Дежурство Геннадий Петрович Зайцев принял в девять часов утра, а уже в половине одиннадцатого пришел этап больных – женщин. Среди них была та самая больная, о которой Геннадия Петровича предупреждал Подшивалов, – Екатерина Гловацкая. Темноглазая, полная, она понравилась Геннадию Петровичу, очень понравилась.
– Хороша? – спросил фельдшер, когда больных увели мыться.
– Хороша…
– Это… – и фельдшер прошептал что-то на ухо доктору Зайцеву.
– Ну и что ж, что Сенькина? – громко сказал Геннадий Петрович. – Сенькина или Венькина, а попытка – не пытка.
– Ни пуха ни пера. От всей души!
К вечеру Геннадий Петрович отправился в обход больницы. Дежурные фельдшера, зная зайцевские привычки, наливали в мензурки необычайные смеси из «тинктура абсенти» и «тинктура валериани», а то и ликер «Голубая ночь», попросту денатурированный спирт. Лицо Геннадия Петровича краснело все больше, коротко остриженные седые волосы не скрывали багровой лысины дежурного врача. До женского отделения Зайцев добрался в одиннадцать часов вечера. Женское отделение уже было заложено на железные засовы, во избежание покушения насильников-блатарей из мужских отделений. В двери был тюремный глазок, или «волчок», и кнопка электрического звонка, ведущего на вахту, в помещение охраны.

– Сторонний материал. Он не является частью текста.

-- ==== Sys2Proof/Machine/PointCmd.lean ====
section
/-!
DEFINITION. The point commands (43_point.md): the adder and the selections on projective registers, the affine
registers, and the SEC1 encodings. A point command reads every source before it writes its destination (R193).
-/

namespace Sys2Proof.Machine

/-! ### Projective registers -/

/-- PIDENT (43_point.md R195). -/
def execPident (rd : PReg) (s : State) : Result := .next (s.storePR rd .identity).completed

/-- PGEN (43_point.md R196). -/
def execPgen (rd : PReg) (s : State) : Result := .next (s.storePR rd s.cfg.generator).completed

/-- PADD (43_point.md R197). -/
def execPadd (rd ra rb : PReg) (s : State) : Result :=
  .next (s.storePR rd (s.cfg.add (s.readPR ra) (s.readPR rb))).completed

/-- PADDA (43_point.md R198). -/
def execPadda (rd ra : PReg) (rb : AReg) (s : State) : Result :=
  .next (s.storePR rd (s.cfg.add (s.readPR ra) (s.readAR rb))).completed

/-- PDBL (43_point.md R199). -/
def execPdbl (rd ra : PReg) (s : State) : Result :=
  .next (s.storePR rd (s.cfg.add (s.readPR ra) (s.readPR ra))).completed

/-- PNEG (43_point.md R200). -/
def execPneg (rd ra : PReg) (s : State) : Result := .next (s.storePR rd (s.cfg.neg (s.readPR ra))).completed

/-- PCNEG (43_point.md R201). -/
def execPcneg (rd ra : PReg) (s : State) : Result :=
  .next (s.storePR rd (selectCF s.cf (s.readPR ra) (s.cfg.neg (s.readPR ra)))).completed

/-- PSEL (43_point.md R202). -/
def execPsel (rd ra rb : PReg) (s : State) : Result :=
  .next (s.storePR rd (selectCF s.cf (s.readPR ra) (s.readPR rb))).completed

/-- PISID (43_point.md R204). -/
def execPisid (ra : PReg) (s : State) : Result := .next (s.setCF (flagIdentity (s.readPR ra))).completed

/-- PEQ (43_point.md R205). -/
def execPeq (ra rb : PReg) (s : State) : Result :=
  .next (s.setCF (flagSamePoint (s.readPR ra) (s.readPR rb))).completed

/-- TOAFF (43_point.md R203); its inversion of `Z` runs the inverse engine. -/
def execToaff (rd : AReg) (ra : PReg) (s : State) : Result :=
  .next (s.writeAR rd (s.readPR ra)).drawHidden.completed

/-- FROMAFF (43_point.md R206). -/
def execFromaff (rd : PReg) (ra : AReg) (s : State) : Result := .next (s.storePR rd (s.readAR ra)).completed

/-! ### Affine registers -/

/-- AIDENT (43_point.md R207). -/
def execAident (rd : AReg) (s : State) : Result := .next (s.writeAR rd .identity).completed

/-- AGEN (43_point.md R208). -/
def execAgen (rd : AReg) (s : State) : Result := .next (s.writeAR rd s.cfg.generator).completed

/-- ANEG (43_point.md R209). -/
def execAneg (rd ra : AReg) (s : State) : Result := .next (s.writeAR rd (s.cfg.neg (s.readAR ra))).completed

/-- AISID (43_point.md R210). -/
def execAisid (ra : AReg) (s : State) : Result := .next (s.setCF (flagIdentity (s.readAR ra))).completed

/-- AGETX (43_point.md R212). -/
def execAgetx (rd : FReg) (ra : AReg) (s : State) : Result :=
  .next (s.writeFR rd (s.cfg.mont s.cfg.p (coordX (s.readAR ra)))).completed

/-- AGETY (43_point.md R213). -/
def execAgety (rd : FReg) (ra : AReg) (s : State) : Result :=
  .next (s.writeFR rd (s.cfg.mont s.cfg.p (coordY (s.readAR ra)))).completed

/-- ASET (43_point.md R211). -/
def execAset (rd : AReg) (ra rb : FReg) (s : State) : Result :=
  let x := s.value .field ra
  let y := s.value .field rb
  let ok := s.cfg.onCurveXY x y
  rangeChecked s.cfg.p [s.readFR ra, s.readFR rb] s
    ((s.writeAR rd (if ok then .affine x y else .identity)).setCF ok)

/-! ### SEC1 encodings -/

/-- The encoding of an affine point (43_point.md R215, R216): compressed where `compressed`. -/
def sec1Encode (s : State) (compressed : Bool) : Point → List Byte
  | .identity => [0x00]
  | .affine x y =>
    if compressed then BitVec.ofNat 8 (0x02 + y % 2) :: s.valueBytes .field x
    else 0x04 :: (s.valueBytes .field x ++ s.valueBytes .field y)

/-- PENC (43_point.md R215). -/
def execPenc (ra : AReg) (imm8 : BitVec 8) (s : State) : Result :=
  immChecked (immIsBit imm8) s (s.storeEncoding (sec1Encode s (decide (imm8.toNat = 1)) (s.readAR ra)))

/-- The compressed case of 43_point.md R214: a root of the right side of the curve equation, with the parity the tag
asks for; invalid where there is none. -/
def decompress (c : Params) (tagOdd : Bool) (x : Nat) : Option Point :=
  if x < c.p then
    let rhs := c.curveRhs x
    let r := c.root .field rhs
    if rootValid c.p rhs r then
      let y := if flagOdd r = tagOdd then r else (c.p - r) % c.p
      if flagOdd y = tagOdd then some (.affine x y) else none
    else none
  else none

/-- The uncompressed case of 43_point.md R214. -/
def checkedPoint (c : Params) (x y : Nat) : Option Point :=
  if x < c.p ∧ y < c.p ∧ c.onCurveXY x y = true then some (.affine x y) else none

/-- The point the buffer encodes, by BUFLEN and the tag `BUF[0]` (43_point.md R214); `none` is an invalid encoding. -/
def sec1Decode (s : State) (allowIdentity : Bool) : Option Point :=
  let len := s.buflen.toNat
  let tag := s.bufByte 0
  let fb := s.cfg.fb .field
  if len = 1 ∧ tag = 0x00 then (if allowIdentity then some .identity else none)
  else if len = 1 + fb ∧ (tag = 0x02 ∨ tag = 0x03) then
    decompress s.cfg (decide (tag = 0x03)) (s.bufValue .field 1)
  else if len = 1 + 2 * fb ∧ tag = 0x04 then
    checkedPoint s.cfg (s.bufValue .field 1) (s.bufValue .field (1 + fb))
  else none

/-- PDEC (43_point.md R214). -/
def execPdec (rd : AReg) (imm8 : BitVec 8) (s : State) : Result :=
  let r := sec1Decode s (decide (imm8.toNat = 1))
  immChecked (immIsBit imm8) s ((s.writeAR rd (r.getD .identity)).setCF r.isSome).drawHidden

end Sys2Proof.Machine
end

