-- ==== Sys2Proof/Machine/CoreStep.lean ====
section
/-!
DEFINITION. What the core does when it moves: the completion step of the command in flight (10_state.md R37), or a cycle
of initialisation, or nothing (60_exceptions.md R290); and how a command word comes to be in flight.
-/

namespace Sys2Proof.Machine

/-- Completion of the command word in flight: the checks of 60_exceptions.md R278 that depend on the word alone, then
the command's own rule, which makes the last check. -/
def completeWord (w : CmdWord) (s : State) : Result :=
  match decode w with
  | .ok i => exec i s
  | .error e => cmdError e s

/-- One step of the core. With nothing in flight, initialisation counts down (70_reset_and_hazards.md R302), and an idle
core keeps all state (60_exceptions.md R290). -/
def coreStep (s : State) : Result :=
  match s.inflight with
  | some w => completeWord w s
  | none => .next { s with init := s.init - 1 }

/-- The step of one entry of the order of inputs (20_memory.md R63). -/
def inputStep (i : Input) (s : State) : Result :=
  match i with
  | .read bytes addr => .next (hostRead bytes addr s)
  | .write bytes addr v => .next (hostWrite bytes addr v s)
  | .core => coreStep s
  | .reset => .next s.performReset

/-- The state in which the core's very next step completes the command word `w`: initialisation over, nothing before the
core in the order, and the word accepted as by a host write to CMD (60_exceptions.md R270). Log entry 11. -/
def State.acceptNow (s : State) (w : CmdWord) : State := { s with init := 0, inputs := [] }.accept w

end Sys2Proof.Machine
end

Геннадий Петрович постучал, глазок мигнул, и загремели засовы. Дежурная ночная сестра отперла дверь. Слабости Геннадия Петровича были ей достаточно известны, и она относилась к ним со всем снисхождением арестанта к арестанту.
Геннадий Петрович прошел в процедурку, и сестра подала ему мензурку с «Голубой ночью». Геннадий Петрович выпил.
– Позови мне из сегодняшних эту… Гловацкую.
Конец ознакомительного фрагмента.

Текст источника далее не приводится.